FantasyBookRecs

Small Favors

Erin A. Craig

Standalone

Heat Level

🌶 none

Genre

Fantasy

Published

2022

About Small Favors

Set entirely within a remote mountain village sealed off from the outside world, Small Favors by Erin A. Craig draws its horror from confinement, collective secrecy, and the particular anxiety of a community that has agreed, tacitly and over generations, never to ask certain questions. Ellerie Vance lives in Amity Falls, a settlement whose survival depends on a series of supernatural bargains with entities the villagers call the Bells—beings that inhabit the surrounding woods and enforce a strict code of behavior in exchange for protection. Everyone in Amity Falls understands the rules. Ellerie is beginning to suspect that no one truly understands what those rules are for.
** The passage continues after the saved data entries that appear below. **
/-- A CHECK that goes on reaches the POLL3 of its step. -/
theorem check_toPoll3 (h : Inv s) (hS : s.regs.S = 0x1#4) (hgo : s.regs.go = true)
    (hn : NoReset s (39 + s.cfg.delayWrap * s.cfg.tickCycles)) :
    ∃ d, isLevel s.cfg d ∧ ((regsAfter s 38).S = 0x9#4 ∧ (regsAfter s 38).ticks.toNat = d) ∧
      trace (38 + d * s.cfg.tickCycles) s = stepTraceToPoll3 (d * s.cfg.tickCycles) ∧
      (regsAfter s (38 + d * s.cfg.tickCycles)).S = 0xA#4 := by
  have hc := inv_config h
  obtain ⟨hops, hcode, hticks, hpre⟩ := check_toDelay h.config (noReset_mono hn (by omega)) hS hgo
  have hlevel : isLevel s.cfg (regsAfter s 38).ticks.toNat := by
    rw [hticks]
    exact (inv_stateAfter h 38).level
  have hlen := stepLength_le hlevel
  have hleft := delayLeft_of_loaded hc (isLevel_pos hc hlevel) hpre
  obtain ⟨hdelays, hlast⟩ := delay_runs (s := stateAfter s 38) h.config hcode hleft
    (noReset_stateAfter hn (by rw [stepLength] at hlen; omega))
  rw [regsAfter_add] at hlast
  refine ⟨_, hlevel, ⟨hcode, rfl⟩, ?_, hlast⟩
  rw [trace_split h.config, hops, hdelays]
  rfl

/-- The observer of a step: the pair's frame, and nothing in the cycles around its sending. -/
theorem watch_step (hc : s.cfg.wf = true) {n : Nat} (hn : NoReset s (39 + n)) (hS : s.regs.S = 0x1#4)
    (hgo : s.regs.go = true) (ht : trace (39 + n) s = stepTrace n) (o : Observer) :
    (watch o s (39 + n)).frames = o.frames ++ [(s.memRead s.regs.aFirst, s.memRead s.regs.aSecond)] := by
  obtain ⟨hA, hscan⟩ := check_goes (noReset_mono hn (by omega)) hS hgo
  obtain ⟨hfirst, hsecond⟩ := pair_congr hscan
  have hcheck : watch o s 1 = { o with serClk := false, latch := false } := by
    refine watch_idle hc o (n := 0) ?_
    have hop : s.currentInstr = .check := currentInstr_eq_iff.2 hS
    simp [trace_one hc, hop]
  have hpair := watch_pair (s := stateAfter s 1) hc (noReset_stateAfter hn (by omega)) hA (watch o s 1)
  have hrest : ∀ o : Observer, watch o (stateAfter s 36) (n + 2 + 1) = { o with serClk := false, latch := false } := by
    refine fun o => watch_idle (s := stateAfter s 36) hc o ?_
    have hafter : (stepTrace n).drop 36 = [.poll1, .poll2] ++ List.replicate n .delay ++ [.poll3] := rfl
    rw [trace_stateAfter hc, show 36 + (n + 2 + 1) = 39 + n by omega, ht, hafter]
    simp [List.mem_replicate, or_imp, forall_and]
  rw [show 39 + n = 1 + 35 + (n + 2 + 1) by omega, watch_split hc, watch_split hc, hrest, hpair, hcheck]
  simp [hfirst, hsecond]

/-- From a CHECK that goes on, one step runs (R153). -/
theorem stepRun_of_go (h : Inv s) (hS : s.regs.S = 0x1#4) (hgo : s.regs.go = true)
    (hn : NoReset s (39 + s.cfg.delayWrap * s.cfg.tickCycles)) : ∃ d, StepRun s d := by
  obtain ⟨d, hlevel, hloaded, hbefore, hcode⟩ := check_toPoll3 h hS hgo hn
  have hnd : NoReset s (39 + d * s.cfg.tickCycles) := noReset_mono hn (stepLength_le hlevel)
  have hscan : SameScan s.regs (regsAfter s (38 + d * s.cfg.tickCycles)) :=
    regsAfter_sameScan h.config (noReset_mono hnd (by omega)) (hbefore ▸ fun _ hi => mem_stepTraceToPoll3 hi)
  have hlen : stepLength s.cfg d = 38 + d * s.cfg.tickCycles + 1 := by rw [stepLength]; omega
  have hpoll3 : (stateAfter s (38 + d * s.cfg.tickCycles)).currentInstr = .poll3 := currentInstr_eq_iff.2 hcode
  have hregs : regsAfter s (stepLength s.cfg d) = execRegs .poll3 (stateAfter s (38 + d * s.cfg.tickCycles)) := by
    rw [hlen]
    exact regsAfter_succ_of (hnd _ (by omega)) hcode
  have hops : trace (stepLength s.cfg d) s = stepTrace (d * s.cfg.tickCycles) := by
    rw [hlen, trace_succ h.config, hbefore, hpoll3, stepTrace_eq]
  refine ⟨d, hlevel, hloaded, hops, by rw [hregs]; rfl, ?_, ?_, watch_step h.config hnd hS hgo hops⟩
  · rw [hregs]
    show (regsAfter s _).nextOffset = _
    obtain ⟨hd, hi, _, _⟩ := hscan
    simp [Regs.nextOffset, hd, hi]
  · have hlast : SameEntry (regsAfter s (38 + d * s.cfg.tickCycles))
        (execRegs .poll3 (stateAfter s (38 + d * s.cfg.tickCycles))) := by
      simp [SameEntry, execRegs, State.poll3Rule]
    rw [hregs]
    exact SameEntry.trans (sameEntry_of_sameScan hscan) hlast

/-! ## The switch request of a run -/

/-- The operations that poll (R143, R144, R146). -/
def IsPoll (i : Instr) : Prop := i = .poll1 ∨ i = .poll2 ∨ i = .poll3

theorem switchAt_iff (hc : s.cfg.wf = true) (j : Nat) :
    SwitchAt s j ↔ IsPoll (stateAfter s j).currentInstr ∧ RequestsSwitch (regsAfter s j) := by
  have hpoll : IsPoll (stateAfter s j).currentInstr ↔
      (regsAfter s j).S = 0x7#4 ∨ (regsAfter s j).S = 0x8#4 ∨ (regsAfter s j).S = 0xA#4 := by
    simp only [IsPoll, currentInstr_eq_iff]
    rfl
  rw [hpoll]
  constructor
  · rintro ⟨t, ht, hat⟩
    rw [cycles_eq hc] at ht
    obtain rfl := Host.Outcome.next.inj ht
    exact hat
  · exact fun hat => ⟨_, cycles_eq hc j, hat⟩

theorem switchAt_stateAfter (hc : s.cfg.wf = true) (n j : Nat) : SwitchAt (stateAfter s n) j ↔ SwitchAt s (n + j) := by
  unfold SwitchAt
  rw [cycles_add (cycles_eq hc n)]

/-- A poll leaves `sw` at 1 where it was, and where it requests a switch (R125). -/
theorem poll_sw_iff (r : Regs c) : r.poll.sw = true ↔ r.sw = true ∨ RequestsSwitch r := by
  have hp := poll_polled r
  unfold Polled PatternActed at hp
  unfold RequestsSwitch
  split at hp
  next hspd =>
    obtain ⟨_, _, _, _, _, hsw⟩ := hp
    rw [hsw]
    exact (or_iff_left fun ⟨hno, _⟩ => hno hspd).symm
  next hspd =>
    obtain ⟨_, _, hp⟩ := hp
    split at hp
    next hpat =>
      obtain ⟨_, hp⟩ := hp
      split at hp
      next hrev =>
        obtain ⟨_, _, hsw⟩ := hp
        exact iff_of_true hsw (.inr ⟨hspd, hpat.1, hpat.2, hrev⟩)
      next hrev =>
        obtain ⟨_, _, hsw⟩ := hp
        rw [hsw]
        exact (or_iff_left fun ⟨_, _, _, hyes⟩ => hrev hyes).symm
    next hpat =>
      obtain ⟨_, _, _, hsw⟩ := hp
      rw [hsw]
      exact (or_iff_left fun ⟨_, hs, hl, _⟩ => hpat ⟨hs, hl⟩).symm

/-- CHECK and the operations of a step set `sw` where they poll and the poll requests a switch. -/
theorem execRegs_sw (h : i = .check ∨ InStep (encode i)) :
    (execRegs i s).sw = true ↔ s.regs.sw = true ∨ IsPoll i ∧ RequestsSwitch s.regs := by
  by_cases hpoll : IsPoll i
  · have hsw : (execRegs i s).sw = s.regs.poll.sw := by rcases hpoll with rfl | rfl | rfl <;> rfl
    simp [hsw, poll_sw_iff, hpoll]
  · have hsw : (execRegs i s).sw = s.regs.sw := by
      cases i with
      | delay => obtain ⟨_, _, _, hr⟩ := execRegs_delay_frame s; rw [hr]; rfl
      | check | loadA | loadB | shiftLo | shiftHi | latch => rfl
      | poll1 | poll2 | poll3 => simp [IsPoll] at hpoll
      | fwdInit | passEnd | revInit | reservedD | reservedE | reservedF => simp [InStep, encode] at h
    simp [hsw, hpoll]

/-- A run of CHECK and operations of a step ends with `sw` at 1 where it began so, or where one of its polls requests a
switch. -/
theorem regsAfter_sw (hc : s.cfg.wf = true) {n : Nat} (hn : NoReset s n)
    (ht : ∀ i ∈ trace n s, i = .check ∨ InStep (encode i)) :
    (regsAfter s n).sw = true ↔ s.regs.sw = true ∨ ∃ j < n, SwitchAt s j := by
  induction n with
  | zero => simp
  | succ n ih =>
    rw [trace_succ hc] at ht
    have hbefore := ih (noReset_mono hn n.le_succ) fun i hi => ht i (List.mem_append_left _ hi)
    rw [regsAfter_succ_noReset (hn n n.lt_succ_self)]
    calc (execRegs (stateAfter s n).currentInstr (stateAfter s n)).sw = true
        ↔ (regsAfter s n).sw = true ∨ SwitchAt s n := by
          rw [switchAt_iff hc]
          exact execRegs_sw (s := stateAfter s n) (ht _ (by simp))
      _ ↔ s.regs.sw = true ∨ ∃ j < n + 1, SwitchAt s j := by
          simp only [hbefore, Nat.lt_succ_iff_lt_or_eq, or_and_right, exists_or, exists_eq_left, or_assoc]

end Sys2Proof.Proofs
end

section
/-! PROOFS. The steps of a pass from a CHECK to its PASS_END, whatever the buttons do, and the reverse pass. -/

namespace Sys2Proof.Proofs

open Sys2Proof.Machine Sys2Proof.Laws

variable {c : Config} {s : State} {i : Instr}

/-! ## The pairs that are left -/

/-- At a CHECK, `n` pairs of the pass are left: forward `e_start + e_len - i` is `2n` (R142, R146), in reverse
`i - (e_start + 1)` is. -/
def PairsLeft (r : Regs c) (n : Nat) : Prop :=
  if r.dir then r.i.toNat = r.eStart.toNat + 1 + 2 * n else r.i.toNat + 2 * n = r.eStart.toNat + r.eLen.toNat

/-- The pair shown `m` steps after the pair at the offset, the lower address first (R58, R146). -/
def pairFrom (s : State) (m : Nat) : Byte × Byte :=
  if s.regs.dir then
    (s.storeByte (s.regs.i.toNat - 1 - 2 * m), s.storeByte (s.regs.i.toNat - 2 * m))
  else (s.storeByte (s.regs.i.toNat + 2 * m), s.storeByte (s.regs.i.toNat + 2 * m + 1))

/-- CHECK goes on while pairs are left and no switch is requested (R142). -/
theorem go_iff (h : Inv s) (hS : s.regs.S = 0x1#4) {n : Nat} (hp : PairsLeft s.regs n) :
    s.regs.go = true ↔ 0 < n ∧ s.regs.sw = false := by
  have hS0 : s.regs.S ≠ 0x0#4 := by simp [hS]
  obtain ⟨_, hmin, _, hfit⟩ := inv_latched h hS0
  unfold PairsLeft at hp
  cases hd : s.regs.dir with
  | true =>
    rw [hd, if_pos rfl] at hp
    rw [go_reverse hd, reverseLimit_toNat (inv_config h) (by omega)]
    exact and_congr_left fun _ => by omega
  | false =>
    rw [hd, if_neg Bool.false_ne_true] at hp
    rw [go_forward hd, inv_rangeEnd h hS0]
    exact and_congr_left fun _ => by omega

/-- A step moves the offset by two, without wrapping (R146). -/
theorem step_offset (h : Inv s) (hS : s.regs.S = 0x1#4) (hgo : s.regs.go = true) {d : Nat} (hstep : StepRun s d) :
    (s.regs.dir = false → (stateAfter s (stepLength s.cfg d)).regs.i.toNat = s.regs.i.toNat + 2) ∧
      (s.regs.dir = true → (stateAfter s (stepLength s.cfg d)).regs.i.toNat + 2 = s.regs.i.toNat) := by
  have hc := inv_config h
  have hS0 : s.regs.S ≠ 0x0#4 := by simp [hS]
  obtain ⟨_, _, _, hfit⟩ := inv_latched h hS0
  have hE := inv_rangeEnd h hS0
  obtain ⟨hfwd, hrev⟩ := pairInRange_of_go h hS hgo
  have hnext : (stateAfter s (stepLength s.cfg d)).regs.i.toNat = s.regs.nextOffset.toNat :=
    congrArg BitVec.toNat hstep.offset
  rw [hnext]
  refine ⟨fun hd => ?_, fun hd => ?_⟩
  · have hrange := hfwd hd
    exact nextOffset_forward hc hd (by omega)
  · have hrange := hrev hd
    exact nextOffset_reverse hc hd (by omega)

/-- The pair a step sends is the one at the offset (R51, R56). -/
theorem pairFrom_zero (h : Inv s) (hS : s.regs.S = 0x1#4) (hgo : s.regs.go = true) :
    (s.memRead s.regs.aFirst, s.memRead s.regs.aSecond) = pairFrom s 0 := by
  have hc := inv_config h
  have hS0 : s.regs.S ≠ 0x0#4 := by simp [hS]
  obtain ⟨_, _, hstore, hfit⟩ := inv_latched h hS0
  have hE := inv_rangeEnd h hS0
  obtain ⟨hfwd, hrev⟩ := pairInRange_of_go h hS hgo
  unfold pairFrom
  cases hd : s.regs.dir with
  | false =>
    have hrange := hfwd hd
    obtain ⟨ha, hb⟩ := pair_forward hc hd (by omega)
    rw [memRead_eq hc (by omega), memRead_eq hc (by omega), ha, hb]
    rfl
  | true =>
    have hrange := hrev hd
    obtain ⟨ha, hb⟩ := pair_reverse hc hd (by omega)
    rw [memRead_eq hc (by omega), memRead_eq hc (by omega), hb, Nat.eq_sub_of_add_eq ha]
    rfl

/-- A step uses up one pair. -/
theorem pairsLeft_next (h : Inv s) (hS : s.regs.S = 0x1#4) (hgo : s.regs.go = true) {d n : Nat} (hstep : StepRun s d)
    (hp : PairsLeft s.regs (n + 1)) : PairsLeft (stateAfter s (stepLength s.cfg d)).regs n := by
  obtain ⟨hfwd, hrev⟩ := step_offset h hS hgo hstep
  obtain ⟨hdir, hs, hl⟩ := hstep.entry
  have hd' : (stateAfter s (stepLength s.cfg d)).regs.dir = s.regs.dir := hdir
  have hs' : (stateAfter s (stepLength s.cfg d)).regs.eStart.toNat = s.regs.eStart.toNat := congrArg BitVec.toNat hs
  have hl' : (stateAfter s (stepLength s.cfg d)).regs.eLen.toNat = s.regs.eLen.toNat := congrArg BitVec.toNat hl
  unfold PairsLeft at hp ⊢
  rw [hd']
  cases hd : s.regs.dir with
  | true =>
    have hnext := hrev hd
    rw [hd, if_pos rfl] at hp
    rw [if_pos rfl]
    omega
  | false =>
    have hnext := hfwd hd
    rw [hd, if_neg Bool.false_ne_true] at hp
    rw [if_neg Bool.false_ne_true]
    omega

/-- After a step, the pairs are the same from the second on. -/
theorem pairFrom_next (h : Inv s) (hS : s.regs.S = 0x1#4) (hgo : s.regs.go = true) {d : Nat} (hstep : StepRun s d)
    (m : Nat) : pairFrom (stateAfter s (stepLength s.cfg d)) m = pairFrom s (m + 1) := by
  obtain ⟨hfwd, hrev⟩ := step_offset h hS hgo hstep
  have hd' : (stateAfter s (stepLength s.cfg d)).regs.dir = s.regs.dir := hstep.entry.1
  simp only [pairFrom, hd', stateAfter_storeByte]
  cases hd : s.regs.dir with
  | true =>
    have hnext := hrev hd
    rw [if_pos rfl, if_pos rfl]
    congr 2 <;> omega
  | false =>
    have hnext := hfwd hd
    rw [if_neg Bool.false_ne_true, if_neg Bool.false_ne_true]
    congr 2 <;> omega

/-! ## The steps of a pass -/

/-- From the CHECK of `s`, with `n` pairs left, one step runs for each delay level of `ds`, and then a CHECK that leads
to PASS_END: `Passes` without its first and last cycle. -/
structure StepsRun (s : State) (n : Nat) (ds : List Nat) : Prop where
  /-- No more than `n` steps. -/
  steps      : ds.length ≤ n
  /-- Each step's delay is a level. -/
  levels     : ∀ d ∈ ds, isLevel s.cfg d
  /-- The trace is `STEP^m CHECK`. -/
  operations : trace (stepsLength s.cfg ds + 1) s = stepsTrace s.cfg ds ++ [.check]
  /-- PASS_END is next. -/
  code       : (regsAfter s (stepsLength s.cfg ds + 1)).S = 0xB#4
  /-- Direction and entry are kept. -/
  entry      : SameEntry s.regs (regsAfter s (stepsLength s.cfg ds + 1))
  /-- The steps add their frames, each exactly once, in order, to what an observer reported before. -/
  shown      : ∀ o : Observer, (watch o s (stepsLength s.cfg ds + 1)).frames =
    o.frames ++ (List.range ds.length).map (pairFrom s)
  /-- A poll that requests a switch belongs to the last step. -/
  lastStep   : ∀ j < stepsLength s.cfg ds + 1, SwitchAt s j → stepsLength s.cfg ds.dropLast ≤ j
  /-- Steps that stop short leave a switch request. -/
  early      : ds.length < n → (regsAfter s (stepsLength s.cfg ds + 1)).sw = true
  /-- There is no step where a switch is already requested. -/
  stopped    : s.regs.sw = true → ds = []

theorem mem_stepsTrace {ds : List Nat} (h : i ∈ stepsTrace c ds) : i = .check ∨ InStep (encode i) := by
  obtain ⟨_, hl, hi⟩ := List.mem_flatten.1 h
  obtain ⟨_, _, rfl⟩ := List.mem_map.1 hl
  exact mem_stepTrace hi

theorem stepsLength_le {n : Nat} {ds : List Nat} (hn : ds.length ≤ n) (hl : ∀ d ∈ ds, isLevel c d) :
    stepsLength c ds ≤ n * (39 + c.delayWrap * c.tickCycles) := by
  have hsum := List.sum_le_card_nsmul (ds.map (stepLength c)) (39 + c.delayWrap * c.tickCycles) fun x hx => by
    obtain ⟨d, hd, rfl⟩ := List.mem_map.1 hx
    exact stepLength_le (hl d hd)
  rw [List.length_map, smul_eq_mul] at hsum
  exact hsum.trans (Nat.mul_le_mul_right _ hn)

/-- A CHECK that does not go on is the end of the steps. -/
theorem stepsRun_nil (h : Inv s) (hS : s.regs.S = 0x1#4) {n : Nat} (hp : PairsLeft s.regs n)
    (hgo : ¬ s.regs.go = true) (hn : NoReset s 1) : StepsRun s n [] := by
  have hcheck : s.currentInstr = .check := currentInstr_eq_iff.2 hS
  have hregs : regsAfter s 1 = execRegs .check s := regsAfter_succ_of (n := 0) (hn 0 (by omega)) hS
  exact {
    steps := Nat.zero_le n
    levels := by simp
    operations := by simp [trace_one h.config, hcheck]
    code := by
      show (regsAfter s 1).S = _
      simp [hregs, execRegs, State.checkRule, hgo, encode]
    entry := by
      show SameEntry s.regs (regsAfter s 1)
      rw [hregs]
      exact ⟨rfl, rfl, rfl⟩
    shown := fun o => by
      show (watch o s (0 + 1)).frames = _
      rw [watch_idle h.config o (by simp [trace_one h.config, hcheck])]
      simp
    lastStep := fun j _ _ => Nat.zero_le j
    early := fun hlt => by
      show (regsAfter s 1).sw = true
      rw [hregs]
      show s.regs.sw = true
      by_contra hsw
      exact hgo ((go_iff h hS hp).2 ⟨hlt, by simpa using hsw⟩)
    stopped := fun _ => rfl }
Craig's decision to contain the story within a single location is both the novel's chief constraint and its primary source of power. The claustrophobia is structural: Amity Falls is a place where gossip functions as surveillance, where any deviation becomes a community matter, and where the appearance of compliance carries as much weight as compliance itself. The horror that emerges from this setup is social as much as supernatural, and Craig handles the intersection with more sophistication than her earlier work suggested she was capable of. The pacing is deliberately unhurried in a way that suits the material. Craig builds slowly, layering in details that register as ambient until, suddenly, they do not. The accumulation of wrongness proves more effective than any single revelation would be, and the folkloric influences are worn lightly—this does not feel like a book cataloguing its references. The atmosphere Craig builds from those influences is distinctly her own. Small Favors rewards readers willing to stay in the dark with Ellerie for an extended period before expecting answers. The novel's restraint—both in terms of explanation and in terms of explicit horror—is what gives it staying power. Craig is interested in the creep rather than the shock, and for readers on that same wavelength, this is one of the more effective atmospheric horror-fantasies of recent years and easily her most confident standalone work to date.